* Your task: Filter the entries down to the lines containing "error", and copy those lines.

* Input records:
■ ■ ■ ■

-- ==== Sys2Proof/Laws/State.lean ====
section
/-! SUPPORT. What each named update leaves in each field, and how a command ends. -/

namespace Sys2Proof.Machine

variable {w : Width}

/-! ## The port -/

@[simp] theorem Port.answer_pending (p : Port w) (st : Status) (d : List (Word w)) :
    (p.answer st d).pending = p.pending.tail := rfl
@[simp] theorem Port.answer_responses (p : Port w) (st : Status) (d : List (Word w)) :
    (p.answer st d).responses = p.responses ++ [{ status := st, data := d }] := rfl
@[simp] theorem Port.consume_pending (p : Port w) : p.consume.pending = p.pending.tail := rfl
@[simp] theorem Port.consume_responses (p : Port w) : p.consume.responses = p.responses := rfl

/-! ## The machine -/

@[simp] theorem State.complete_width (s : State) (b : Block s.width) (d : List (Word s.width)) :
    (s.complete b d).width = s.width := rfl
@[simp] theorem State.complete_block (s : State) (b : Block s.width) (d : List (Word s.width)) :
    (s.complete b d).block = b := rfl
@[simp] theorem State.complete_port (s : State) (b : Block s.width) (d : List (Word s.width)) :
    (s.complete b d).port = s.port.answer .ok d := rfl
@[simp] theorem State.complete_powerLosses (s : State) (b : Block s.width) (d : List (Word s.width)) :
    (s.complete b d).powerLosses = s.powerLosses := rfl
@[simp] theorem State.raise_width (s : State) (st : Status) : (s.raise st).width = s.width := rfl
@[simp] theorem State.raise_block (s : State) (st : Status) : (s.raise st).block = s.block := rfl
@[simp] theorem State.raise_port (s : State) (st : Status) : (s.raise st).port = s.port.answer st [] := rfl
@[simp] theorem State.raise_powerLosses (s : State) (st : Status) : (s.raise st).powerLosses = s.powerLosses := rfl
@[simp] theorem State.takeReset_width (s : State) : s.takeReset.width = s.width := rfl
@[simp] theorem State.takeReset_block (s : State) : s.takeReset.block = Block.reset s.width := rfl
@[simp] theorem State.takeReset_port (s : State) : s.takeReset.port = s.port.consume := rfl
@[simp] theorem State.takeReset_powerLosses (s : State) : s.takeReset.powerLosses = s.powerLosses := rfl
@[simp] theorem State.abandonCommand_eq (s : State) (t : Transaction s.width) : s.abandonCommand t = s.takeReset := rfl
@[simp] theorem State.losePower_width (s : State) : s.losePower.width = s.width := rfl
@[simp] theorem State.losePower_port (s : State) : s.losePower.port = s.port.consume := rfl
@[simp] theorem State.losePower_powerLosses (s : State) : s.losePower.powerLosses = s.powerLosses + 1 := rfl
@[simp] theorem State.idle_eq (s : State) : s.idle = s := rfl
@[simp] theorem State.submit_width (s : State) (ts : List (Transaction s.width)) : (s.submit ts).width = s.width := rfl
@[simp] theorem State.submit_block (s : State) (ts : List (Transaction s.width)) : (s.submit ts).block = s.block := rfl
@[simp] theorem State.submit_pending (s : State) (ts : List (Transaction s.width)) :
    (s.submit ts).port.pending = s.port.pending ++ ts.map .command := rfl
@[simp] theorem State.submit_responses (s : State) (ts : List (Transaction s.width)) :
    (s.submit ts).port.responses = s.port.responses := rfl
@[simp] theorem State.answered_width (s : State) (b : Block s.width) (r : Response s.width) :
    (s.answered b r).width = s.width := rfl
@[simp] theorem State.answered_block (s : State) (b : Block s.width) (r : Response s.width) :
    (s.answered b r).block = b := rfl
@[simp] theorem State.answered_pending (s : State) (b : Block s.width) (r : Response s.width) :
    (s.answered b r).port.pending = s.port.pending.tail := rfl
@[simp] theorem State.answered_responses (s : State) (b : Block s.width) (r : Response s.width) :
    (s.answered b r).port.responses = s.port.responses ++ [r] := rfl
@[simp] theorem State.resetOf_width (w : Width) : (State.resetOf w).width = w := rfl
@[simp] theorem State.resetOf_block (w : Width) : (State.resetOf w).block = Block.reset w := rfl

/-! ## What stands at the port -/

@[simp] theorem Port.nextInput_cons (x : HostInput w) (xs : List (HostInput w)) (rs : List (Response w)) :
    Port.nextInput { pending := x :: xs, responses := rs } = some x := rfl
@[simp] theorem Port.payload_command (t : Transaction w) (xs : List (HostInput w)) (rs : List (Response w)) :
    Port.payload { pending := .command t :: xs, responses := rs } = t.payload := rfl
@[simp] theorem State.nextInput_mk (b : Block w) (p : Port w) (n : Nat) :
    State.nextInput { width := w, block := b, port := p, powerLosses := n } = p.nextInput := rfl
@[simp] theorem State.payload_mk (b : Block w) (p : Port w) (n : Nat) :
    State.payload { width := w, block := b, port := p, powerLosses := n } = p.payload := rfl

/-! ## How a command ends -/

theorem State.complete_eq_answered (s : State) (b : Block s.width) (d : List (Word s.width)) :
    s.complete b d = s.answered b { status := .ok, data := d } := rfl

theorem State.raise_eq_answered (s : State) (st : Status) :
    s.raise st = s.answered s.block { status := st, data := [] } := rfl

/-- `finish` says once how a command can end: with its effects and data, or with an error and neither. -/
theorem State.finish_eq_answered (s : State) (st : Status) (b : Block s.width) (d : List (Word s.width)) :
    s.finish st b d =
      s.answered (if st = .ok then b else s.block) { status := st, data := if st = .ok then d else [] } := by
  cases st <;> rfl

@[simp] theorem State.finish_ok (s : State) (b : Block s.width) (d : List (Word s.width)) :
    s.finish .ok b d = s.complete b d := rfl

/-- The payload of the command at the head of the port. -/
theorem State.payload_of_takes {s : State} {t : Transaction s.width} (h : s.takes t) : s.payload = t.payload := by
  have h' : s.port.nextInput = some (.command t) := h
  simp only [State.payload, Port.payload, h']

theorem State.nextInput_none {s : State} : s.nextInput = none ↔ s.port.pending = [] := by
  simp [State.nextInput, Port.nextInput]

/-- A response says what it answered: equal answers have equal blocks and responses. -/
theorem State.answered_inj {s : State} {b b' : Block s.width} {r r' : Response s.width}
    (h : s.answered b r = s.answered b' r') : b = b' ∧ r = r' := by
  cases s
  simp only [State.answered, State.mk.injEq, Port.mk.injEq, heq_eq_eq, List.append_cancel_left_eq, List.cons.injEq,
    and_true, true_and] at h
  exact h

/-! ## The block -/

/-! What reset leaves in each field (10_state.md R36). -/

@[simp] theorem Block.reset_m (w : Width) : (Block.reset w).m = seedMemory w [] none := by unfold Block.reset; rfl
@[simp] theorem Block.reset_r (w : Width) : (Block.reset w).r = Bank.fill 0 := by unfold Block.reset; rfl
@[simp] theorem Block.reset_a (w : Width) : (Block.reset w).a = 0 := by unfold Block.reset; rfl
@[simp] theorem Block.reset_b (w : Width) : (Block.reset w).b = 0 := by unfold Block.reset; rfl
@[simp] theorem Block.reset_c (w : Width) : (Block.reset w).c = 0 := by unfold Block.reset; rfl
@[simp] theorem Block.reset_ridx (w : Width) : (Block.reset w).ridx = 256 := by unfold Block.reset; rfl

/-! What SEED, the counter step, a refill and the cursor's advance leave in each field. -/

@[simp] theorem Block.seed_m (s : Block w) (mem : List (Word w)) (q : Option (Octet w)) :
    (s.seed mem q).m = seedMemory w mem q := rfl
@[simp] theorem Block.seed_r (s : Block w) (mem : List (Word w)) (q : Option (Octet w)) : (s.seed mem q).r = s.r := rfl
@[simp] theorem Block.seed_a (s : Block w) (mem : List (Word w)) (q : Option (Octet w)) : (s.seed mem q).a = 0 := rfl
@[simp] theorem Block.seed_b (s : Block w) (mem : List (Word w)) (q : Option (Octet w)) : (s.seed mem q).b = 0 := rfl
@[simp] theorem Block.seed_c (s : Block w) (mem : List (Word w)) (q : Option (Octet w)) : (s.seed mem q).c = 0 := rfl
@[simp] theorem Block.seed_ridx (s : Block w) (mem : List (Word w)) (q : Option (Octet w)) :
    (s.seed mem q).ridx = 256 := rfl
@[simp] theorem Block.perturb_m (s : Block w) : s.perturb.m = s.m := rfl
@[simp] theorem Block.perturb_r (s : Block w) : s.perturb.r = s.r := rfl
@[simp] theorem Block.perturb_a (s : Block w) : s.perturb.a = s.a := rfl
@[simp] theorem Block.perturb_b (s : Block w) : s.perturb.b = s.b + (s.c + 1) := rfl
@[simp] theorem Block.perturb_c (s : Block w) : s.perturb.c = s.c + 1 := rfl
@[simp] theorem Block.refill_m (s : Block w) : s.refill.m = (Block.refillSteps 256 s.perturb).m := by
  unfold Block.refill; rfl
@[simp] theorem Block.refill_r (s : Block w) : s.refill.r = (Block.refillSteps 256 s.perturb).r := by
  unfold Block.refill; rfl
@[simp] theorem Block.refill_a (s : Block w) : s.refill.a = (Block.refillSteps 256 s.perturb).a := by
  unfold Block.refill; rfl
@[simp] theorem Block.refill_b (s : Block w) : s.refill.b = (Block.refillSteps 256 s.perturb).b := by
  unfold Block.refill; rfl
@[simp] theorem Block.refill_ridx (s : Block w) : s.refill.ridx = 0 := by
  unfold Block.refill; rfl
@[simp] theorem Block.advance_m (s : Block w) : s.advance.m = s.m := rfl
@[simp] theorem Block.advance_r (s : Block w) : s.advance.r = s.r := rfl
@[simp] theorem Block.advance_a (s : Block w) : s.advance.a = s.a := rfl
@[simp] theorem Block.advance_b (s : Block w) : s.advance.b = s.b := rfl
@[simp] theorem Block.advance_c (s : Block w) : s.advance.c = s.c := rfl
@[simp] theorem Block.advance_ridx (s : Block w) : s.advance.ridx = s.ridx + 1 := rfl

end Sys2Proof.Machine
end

■ ■ ■ ■

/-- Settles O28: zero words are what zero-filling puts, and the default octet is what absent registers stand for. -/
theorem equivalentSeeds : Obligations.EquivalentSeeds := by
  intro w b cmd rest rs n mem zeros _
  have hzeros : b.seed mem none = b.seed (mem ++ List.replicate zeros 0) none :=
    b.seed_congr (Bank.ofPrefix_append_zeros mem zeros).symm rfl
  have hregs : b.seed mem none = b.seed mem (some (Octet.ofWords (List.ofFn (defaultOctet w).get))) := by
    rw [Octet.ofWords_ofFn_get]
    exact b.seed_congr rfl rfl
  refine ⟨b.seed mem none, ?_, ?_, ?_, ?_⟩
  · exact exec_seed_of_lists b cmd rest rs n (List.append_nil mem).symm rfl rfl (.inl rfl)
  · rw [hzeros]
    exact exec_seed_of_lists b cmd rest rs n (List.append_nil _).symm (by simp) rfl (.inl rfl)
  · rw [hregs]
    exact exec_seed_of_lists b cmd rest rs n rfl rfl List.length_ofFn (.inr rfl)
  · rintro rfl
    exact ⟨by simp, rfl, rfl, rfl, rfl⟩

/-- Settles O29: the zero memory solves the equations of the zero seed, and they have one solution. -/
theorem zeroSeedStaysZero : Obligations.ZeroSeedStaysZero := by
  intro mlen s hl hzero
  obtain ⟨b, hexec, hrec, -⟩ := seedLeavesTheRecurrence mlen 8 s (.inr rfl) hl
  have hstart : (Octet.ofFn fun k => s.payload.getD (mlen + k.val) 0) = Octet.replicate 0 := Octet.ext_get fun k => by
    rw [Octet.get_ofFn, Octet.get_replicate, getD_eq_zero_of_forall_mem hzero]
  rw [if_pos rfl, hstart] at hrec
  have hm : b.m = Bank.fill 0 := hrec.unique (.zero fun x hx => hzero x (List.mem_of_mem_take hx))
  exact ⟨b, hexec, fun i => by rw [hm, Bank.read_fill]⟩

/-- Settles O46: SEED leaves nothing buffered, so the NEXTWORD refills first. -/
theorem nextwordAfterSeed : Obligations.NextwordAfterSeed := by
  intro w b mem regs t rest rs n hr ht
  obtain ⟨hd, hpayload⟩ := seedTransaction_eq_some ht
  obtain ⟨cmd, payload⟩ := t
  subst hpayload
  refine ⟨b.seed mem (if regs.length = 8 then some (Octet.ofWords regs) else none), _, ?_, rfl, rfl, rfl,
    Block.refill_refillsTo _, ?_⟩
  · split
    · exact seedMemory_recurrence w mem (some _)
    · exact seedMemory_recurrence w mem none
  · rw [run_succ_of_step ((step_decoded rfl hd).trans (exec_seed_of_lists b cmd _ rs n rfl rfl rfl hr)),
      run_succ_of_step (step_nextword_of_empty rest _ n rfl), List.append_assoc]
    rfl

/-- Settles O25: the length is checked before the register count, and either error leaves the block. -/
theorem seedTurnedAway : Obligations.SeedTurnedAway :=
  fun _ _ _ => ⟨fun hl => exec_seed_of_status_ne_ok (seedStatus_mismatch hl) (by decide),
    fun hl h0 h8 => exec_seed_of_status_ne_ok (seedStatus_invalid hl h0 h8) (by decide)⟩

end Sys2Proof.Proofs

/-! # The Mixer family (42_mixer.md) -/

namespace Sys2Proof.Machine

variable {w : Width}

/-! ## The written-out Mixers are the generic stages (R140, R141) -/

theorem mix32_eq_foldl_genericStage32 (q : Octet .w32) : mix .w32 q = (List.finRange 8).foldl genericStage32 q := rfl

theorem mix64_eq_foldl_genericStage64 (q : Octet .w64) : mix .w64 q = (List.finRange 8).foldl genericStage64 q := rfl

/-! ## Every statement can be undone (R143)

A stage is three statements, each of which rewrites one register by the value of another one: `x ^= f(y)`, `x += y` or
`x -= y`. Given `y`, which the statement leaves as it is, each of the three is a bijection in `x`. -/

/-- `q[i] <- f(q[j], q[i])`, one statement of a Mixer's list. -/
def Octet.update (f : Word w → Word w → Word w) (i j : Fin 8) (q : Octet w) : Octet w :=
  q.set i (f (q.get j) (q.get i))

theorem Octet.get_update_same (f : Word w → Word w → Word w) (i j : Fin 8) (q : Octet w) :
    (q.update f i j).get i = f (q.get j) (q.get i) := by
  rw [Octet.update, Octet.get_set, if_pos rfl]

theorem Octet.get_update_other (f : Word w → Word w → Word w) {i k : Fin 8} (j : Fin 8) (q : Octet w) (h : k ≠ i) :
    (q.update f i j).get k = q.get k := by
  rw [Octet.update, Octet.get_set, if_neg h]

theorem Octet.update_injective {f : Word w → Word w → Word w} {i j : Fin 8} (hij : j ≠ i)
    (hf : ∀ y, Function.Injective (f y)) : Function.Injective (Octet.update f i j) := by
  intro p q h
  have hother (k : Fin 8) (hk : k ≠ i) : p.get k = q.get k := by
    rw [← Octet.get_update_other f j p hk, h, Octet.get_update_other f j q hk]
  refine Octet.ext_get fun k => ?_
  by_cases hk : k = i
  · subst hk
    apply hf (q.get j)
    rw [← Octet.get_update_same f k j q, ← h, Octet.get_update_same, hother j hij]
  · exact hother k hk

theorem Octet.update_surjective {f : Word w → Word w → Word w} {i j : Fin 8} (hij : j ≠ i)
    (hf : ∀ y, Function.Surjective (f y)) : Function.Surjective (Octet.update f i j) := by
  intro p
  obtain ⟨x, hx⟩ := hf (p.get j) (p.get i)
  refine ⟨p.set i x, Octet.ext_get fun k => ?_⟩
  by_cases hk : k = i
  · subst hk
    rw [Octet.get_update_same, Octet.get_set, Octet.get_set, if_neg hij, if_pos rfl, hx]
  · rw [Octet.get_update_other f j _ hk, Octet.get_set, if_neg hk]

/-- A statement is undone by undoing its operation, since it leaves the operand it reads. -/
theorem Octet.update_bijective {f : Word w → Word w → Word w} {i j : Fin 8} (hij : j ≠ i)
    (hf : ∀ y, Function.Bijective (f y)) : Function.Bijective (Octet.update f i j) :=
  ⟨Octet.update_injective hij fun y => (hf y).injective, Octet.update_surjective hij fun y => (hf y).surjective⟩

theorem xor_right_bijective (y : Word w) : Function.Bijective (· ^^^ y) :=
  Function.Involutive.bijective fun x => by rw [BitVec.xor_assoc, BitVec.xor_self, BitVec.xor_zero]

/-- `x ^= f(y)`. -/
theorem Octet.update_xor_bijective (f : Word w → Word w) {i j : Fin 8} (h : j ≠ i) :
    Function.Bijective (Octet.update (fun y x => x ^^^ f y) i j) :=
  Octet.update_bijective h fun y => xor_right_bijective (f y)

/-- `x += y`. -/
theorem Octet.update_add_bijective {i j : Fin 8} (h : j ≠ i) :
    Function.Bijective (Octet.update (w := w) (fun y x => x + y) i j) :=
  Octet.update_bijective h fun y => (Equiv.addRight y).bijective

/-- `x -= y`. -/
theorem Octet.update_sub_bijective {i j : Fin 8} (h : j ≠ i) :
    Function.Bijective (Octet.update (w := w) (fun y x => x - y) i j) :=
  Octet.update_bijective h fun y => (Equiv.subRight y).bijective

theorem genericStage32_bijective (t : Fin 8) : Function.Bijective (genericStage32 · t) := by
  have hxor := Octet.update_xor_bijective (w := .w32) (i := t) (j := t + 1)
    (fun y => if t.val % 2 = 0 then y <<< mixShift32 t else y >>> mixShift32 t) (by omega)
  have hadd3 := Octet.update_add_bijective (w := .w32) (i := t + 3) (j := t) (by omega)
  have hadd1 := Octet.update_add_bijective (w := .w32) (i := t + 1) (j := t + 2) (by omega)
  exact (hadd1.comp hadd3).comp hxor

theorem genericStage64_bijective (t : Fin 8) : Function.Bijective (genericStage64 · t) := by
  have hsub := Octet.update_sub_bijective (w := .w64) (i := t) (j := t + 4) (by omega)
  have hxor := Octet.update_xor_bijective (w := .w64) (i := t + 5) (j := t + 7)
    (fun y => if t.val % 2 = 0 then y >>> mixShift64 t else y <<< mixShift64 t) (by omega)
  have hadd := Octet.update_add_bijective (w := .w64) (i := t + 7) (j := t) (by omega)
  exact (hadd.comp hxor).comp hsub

■ ■ ■ ■

* The answer:
/-- `finish` says once how a command can end: with its effects and data, or with an error and neither. -/
/-- Settles O25: the length is checked before the register count, and either error leaves the block. -/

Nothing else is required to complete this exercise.